§ TASK TO CARRY OUT: The full set of entries below is to be returned unchanged.

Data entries

/-- The mnemonic of the pair an instruction stands for (30_encoding.md R97). -/
def Instr.mnemonic : Instr → Mnemonic
  | .adcImmediate _ => .ADC
  | .adcZeroPage _ => .ADC
  | .adcZeroPageX _ => .ADC
  | .adcAbsolute _ => .ADC
  | .adcAbsoluteX _ => .ADC
  | .adcAbsoluteY _ => .ADC
  | .adcPreIndexedIndirectX _ => .ADC
  | .adcPostIndexedIndirectY _ => .ADC
  | .andImmediate _ => .AND
  | .andZeroPage _ => .AND
  | .andZeroPageX _ => .AND
  | .andAbsolute _ => .AND
  | .andAbsoluteX _ => .AND
  | .andAbsoluteY _ => .AND
  | .andPreIndexedIndirectX _ => .AND
  | .andPostIndexedIndirectY _ => .AND
  | .aslZeroPage _ => .ASL
  | .aslZeroPageX _ => .ASL
  | .aslAbsolute _ => .ASL
  | .aslAbsoluteX _ => .ASL
  | .aslImplied => .ASL
  | .bccRelative _ => .BCC
  | .bcsRelative _ => .BCS
  | .beqRelative _ => .BEQ
  | .bitZeroPage _ => .BIT
  | .bitAbsolute _ => .BIT
  | .bmiRelative _ => .BMI
  | .bneRelative _ => .BNE
  | .bplRelative _ => .BPL
  | .brkImplied => .BRK
  | .bvcRelative _ => .BVC
  | .bvsRelative _ => .BVS
  | .clcImplied => .CLC
  | .cldImplied => .CLD
  | .cliImplied => .CLI
  | .clvImplied => .CLV
  | .cmpImmediate _ => .CMP
  | .cmpZeroPage _ => .CMP
  | .cmpZeroPageX _ => .CMP
  | .cmpAbsolute _ => .CMP
  | .cmpAbsoluteX _ => .CMP
  | .cmpAbsoluteY _ => .CMP
  | .cmpPreIndexedIndirectX _ => .CMP
  | .cmpPostIndexedIndirectY _ => .CMP
  | .cpxImmediate _ => .CPX
  | .cpxZeroPage _ => .CPX
  | .cpxAbsolute _ => .CPX
  | .cpyImmediate _ => .CPY
  | .cpyZeroPage _ => .CPY
  | .cpyAbsolute _ => .CPY
  | .decZeroPage _ => .DEC
  | .decZeroPageX _ => .DEC
  | .decAbsolute _ => .DEC
  | .decAbsoluteX _ => .DEC
  | .dexImplied => .DEX
  | .deyImplied => .DEY
  | .eorImmediate _ => .EOR
  | .eorZeroPage _ => .EOR
  | .eorZeroPageX _ => .EOR
  | .eorAbsolute _ => .EOR
  | .eorAbsoluteX _ => .EOR
  | .eorAbsoluteY _ => .EOR
  | .eorPreIndexedIndirectX _ => .EOR
  | .eorPostIndexedIndirectY _ => .EOR
  | .incZeroPage _ => .INC
  | .incZeroPageX _ => .INC
  | .incAbsolute _ => .INC
  | .incAbsoluteX _ => .INC
  | .inxImplied => .INX
  | .inyImplied => .INY
  | .jmpAbsolute _ => .JMP
  | .jmpIndirect _ => .JMP
  | .jsrAbsolute _ => .JSR
  | .ldaImmediate _ => .LDA
  | .ldaZeroPage _ => .LDA
  | .ldaZeroPageX _ => .LDA
  | .ldaAbsolute _ => .LDA
  | .ldaAbsoluteX _ => .LDA
  | .ldaAbsoluteY _ => .LDA
  | .ldaPreIndexedIndirectX _ => .LDA
  | .ldaPostIndexedIndirectY _ => .LDA
  | .ldxImmediate _ => .LDX
  | .ldxZeroPage _ => .LDX
  | .ldxZeroPageY _ => .LDX
  | .ldxAbsolute _ => .LDX
  | .ldxAbsoluteY _ => .LDX
  | .ldyImmediate _ => .LDY
  | .ldyZeroPage _ => .LDY
  | .ldyZeroPageX _ => .LDY
  | .ldyAbsolute _ => .LDY
  | .ldyAbsoluteX _ => .LDY
  | .lsrZeroPage _ => .LSR
  | .lsrZeroPageX _ => .LSR
  | .lsrAbsolute _ => .LSR
  | .lsrAbsoluteX _ => .LSR
  | .lsrImplied => .LSR
  | .nopImplied => .NOP
  | .oraImmediate _ => .ORA
  | .oraZeroPage _ => .ORA
  | .oraZeroPageX _ => .ORA
  | .oraAbsolute _ => .ORA
  | .oraAbsoluteX _ => .ORA
  | .oraAbsoluteY _ => .ORA
  | .oraPreIndexedIndirectX _ => .ORA
  | .oraPostIndexedIndirectY _ => .ORA
  | .phaImplied => .PHA
  | .phpImplied => .PHP
  | .plaImplied => .PLA
  | .plpImplied => .PLP
  | .rolZeroPage _ => .ROL
  | .rolZeroPageX _ => .ROL
  | .rolAbsolute _ => .ROL
  | .rolAbsoluteX _ => .ROL
  | .rolImplied => .ROL
  | .rorZeroPage _ => .ROR
  | .rorZeroPageX _ => .ROR
  | .rorAbsolute _ => .ROR
  | .rorAbsoluteX _ => .ROR
  | .rorImplied => .ROR
  | .rtiImplied => .RTI
  | .rtsImplied => .RTS
  | .sbcImmediate _ => .SBC
  | .sbcZeroPage _ => .SBC
  | .sbcZeroPageX _ => .SBC
  | .sbcAbsolute _ => .SBC
  | .sbcAbsoluteX _ => .SBC
  | .sbcAbsoluteY _ => .SBC
  | .sbcPreIndexedIndirectX _ => .SBC
  | .sbcPostIndexedIndirectY _ => .SBC
  | .secImplied => .SEC
  | .sedImplied => .SED
  | .seiImplied => .SEI
  | .staZeroPage _ => .STA
  | .staZeroPageX _ => .STA
  | .staAbsolute _ => .STA
  | .staAbsoluteX _ => .STA
  | .staAbsoluteY _ => .STA
  | .staPreIndexedIndirectX _ => .STA
  | .staPostIndexedIndirectY _ => .STA
  | .stxZeroPage _ => .STX
  | .stxZeroPageY _ => .STX
  | .stxAbsolute _ => .STX
  | .styZeroPage _ => .STY
  | .styZeroPageX _ => .STY
  | .styAbsolute _ => .STY
  | .taxImplied => .TAX
  | .tayImplied => .TAY
  | .tsxImplied => .TSX
  | .txaImplied => .TXA
  | .txsImplied => .TXS
  | .tyaImplied => .TYA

§ OUTPUT:
/-- The mnemonic of the pair an instruction stands for (30_encoding.md R97). -/
def Instr.mnemonic : Instr → Mnemonic
  | .adcImmediate _ => .ADC
  | .adcZeroPage _ => .ADC
  | .adcZeroPageX _ => .ADC
  | .adcAbsolute _ => .ADC
  | .adcAbsoluteX _ => .ADC
  | .adcAbsoluteY _ => .ADC
  | .adcPreIndexedIndirectX _ => .ADC
  | .adcPostIndexedIndirectY _ => .ADC
  | .andImmediate _ => .AND
  | .andZeroPage _ => .AND
  | .andZeroPageX _ => .AND
  | .andAbsolute _ => .AND
  | .andAbsoluteX _ => .AND
  | .andAbsoluteY _ => .AND
  | .andPreIndexedIndirectX _ => .AND
  | .andPostIndexedIndirectY _ => .AND
  | .aslZeroPage _ => .ASL
  | .aslZeroPageX _ => .ASL
  | .aslAbsolute _ => .ASL
  | .aslAbsoluteX _ => .ASL
  | .aslImplied => .ASL
  | .bccRelative _ => .BCC
  | .bcsRelative _ => .BCS
  | .beqRelative _ => .BEQ
  | .bitZeroPage _ => .BIT
  | .bitAbsolute _ => .BIT
  | .bmiRelative _ => .BMI
  | .bneRelative _ => .BNE
  | .bplRelative _ => .BPL
  | .brkImplied => .BRK
  | .bvcRelative _ => .BVC
  | .bvsRelative _ => .BVS
  | .clcImplied => .CLC
  | .cldImplied => .CLD
  | .cliImplied => .CLI
  | .clvImplied => .CLV
  | .cmpImmediate _ => .CMP
  | .cmpZeroPage _ => .CMP
  | .cmpZeroPageX _ => .CMP
  | .cmpAbsolute _ => .CMP
  | .cmpAbsoluteX _ => .CMP
  | .cmpAbsoluteY _ => .CMP
  | .cmpPreIndexedIndirectX _ => .CMP
  | .cmpPostIndexedIndirectY _ => .CMP
  | .cpxImmediate _ => .CPX
  | .cpxZeroPage _ => .CPX
  | .cpxAbsolute _ => .CPX
  | .cpyImmediate _ => .CPY
  | .cpyZeroPage _ => .CPY
  | .cpyAbsolute _ => .CPY
  | .decZeroPage _ => .DEC
  | .decZeroPageX _ => .DEC
  | .decAbsolute _ => .DEC
  | .decAbsoluteX _ => .DEC
  | .dexImplied => .DEX
  | .deyImplied => .DEY
  | .eorImmediate _ => .EOR
  | .eorZeroPage _ => .EOR
  | .eorZeroPageX _ => .EOR
  | .eorAbsolute _ => .EOR
  | .eorAbsoluteX _ => .EOR
  | .eorAbsoluteY _ => .EOR
  | .eorPreIndexedIndirectX _ => .EOR
  | .eorPostIndexedIndirectY _ => .EOR
  | .incZeroPage _ => .INC
  | .incZeroPageX _ => .INC
  | .incAbsolute _ => .INC
  | .incAbsoluteX _ => .INC
  | .inxImplied => .INX
  | .inyImplied => .INY
  | .jmpAbsolute _ => .JMP
  | .jmpIndirect _ => .JMP
  | .jsrAbsolute _ => .JSR
  | .ldaImmediate _ => .LDA
  | .ldaZeroPage _ => .LDA
  | .ldaZeroPageX _ => .LDA
  | .ldaAbsolute _ => .LDA
  | .ldaAbsoluteX _ => .LDA
  | .ldaAbsoluteY _ => .LDA
  | .ldaPreIndexedIndirectX _ => .LDA
  | .ldaPostIndexedIndirectY _ => .LDA
  | .ldxImmediate _ => .LDX
  | .ldxZeroPage _ => .LDX
  | .ldxZeroPageY _ => .LDX
  | .ldxAbsolute _ => .LDX
  | .ldxAbsoluteY _ => .LDX
  | .ldyImmediate _ => .LDY
  | .ldyZeroPage _ => .LDY
  | .ldyZeroPageX _ => .LDY
  | .ldyAbsolute _ => .LDY
  | .ldyAbsoluteX _ => .LDY
  | .lsrZeroPage _ => .LSR
  | .lsrZeroPageX _ => .LSR
  | .lsrAbsolute _ => .LSR
  | .lsrAbsoluteX _ => .LSR
  | .lsrImplied => .LSR
  | .nopImplied => .NOP
  | .oraImmediate _ => .ORA
  | .oraZeroPage _ => .ORA
  | .oraZeroPageX _ => .ORA
  | .oraAbsolute _ => .ORA
  | .oraAbsoluteX _ => .ORA
  | .oraAbsoluteY _ => .ORA
  | .oraPreIndexedIndirectX _ => .ORA
  | .oraPostIndexedIndirectY _ => .ORA
  | .phaImplied => .PHA
  | .phpImplied => .PHP
  | .plaImplied => .PLA
  | .plpImplied => .PLP
  | .rolZeroPage _ => .ROL
  | .rolZeroPageX _ => .ROL
  | .rolAbsolute _ => .ROL
  | .rolAbsoluteX _ => .ROL
  | .rolImplied => .ROL
  | .rorZeroPage _ => .ROR
  | .rorZeroPageX _ => .ROR
  | .rorAbsolute _ => .ROR
  | .rorAbsoluteX _ => .ROR
  | .rorImplied => .ROR
  | .rtiImplied => .RTI
  | .rtsImplied => .RTS
  | .sbcImmediate _ => .SBC
  | .sbcZeroPage _ => .SBC
  | .sbcZeroPageX _ => .SBC
  | .sbcAbsolute _ => .SBC
  | .sbcAbsoluteX _ => .SBC
  | .sbcAbsoluteY _ => .SBC
  | .sbcPreIndexedIndirectX _ => .SBC
  | .sbcPostIndexedIndirectY _ => .SBC
  | .secImplied => .SEC
  | .sedImplied => .SED
  | .seiImplied => .SEI
  | .staZeroPage _ => .STA
  | .staZeroPageX _ => .STA
  | .staAbsolute _ => .STA
  | .staAbsoluteX _ => .STA
  | .staAbsoluteY _ => .STA
  | .staPreIndexedIndirectX _ => .STA
  | .staPostIndexedIndirectY _ => .STA
  | .stxZeroPage _ => .STX
  | .stxZeroPageY _ => .STX
  | .stxAbsolute _ => .STX
  | .styZeroPage _ => .STY
  | .styZeroPageX _ => .STY
  | .styAbsolute _ => .STY
  | .taxImplied => .TAX
  | .tayImplied => .TAY
  | .tsxImplied => .TSX
  | .txaImplied => .TXA
  | .txsImplied => .TXS
  | .tyaImplied => .TYA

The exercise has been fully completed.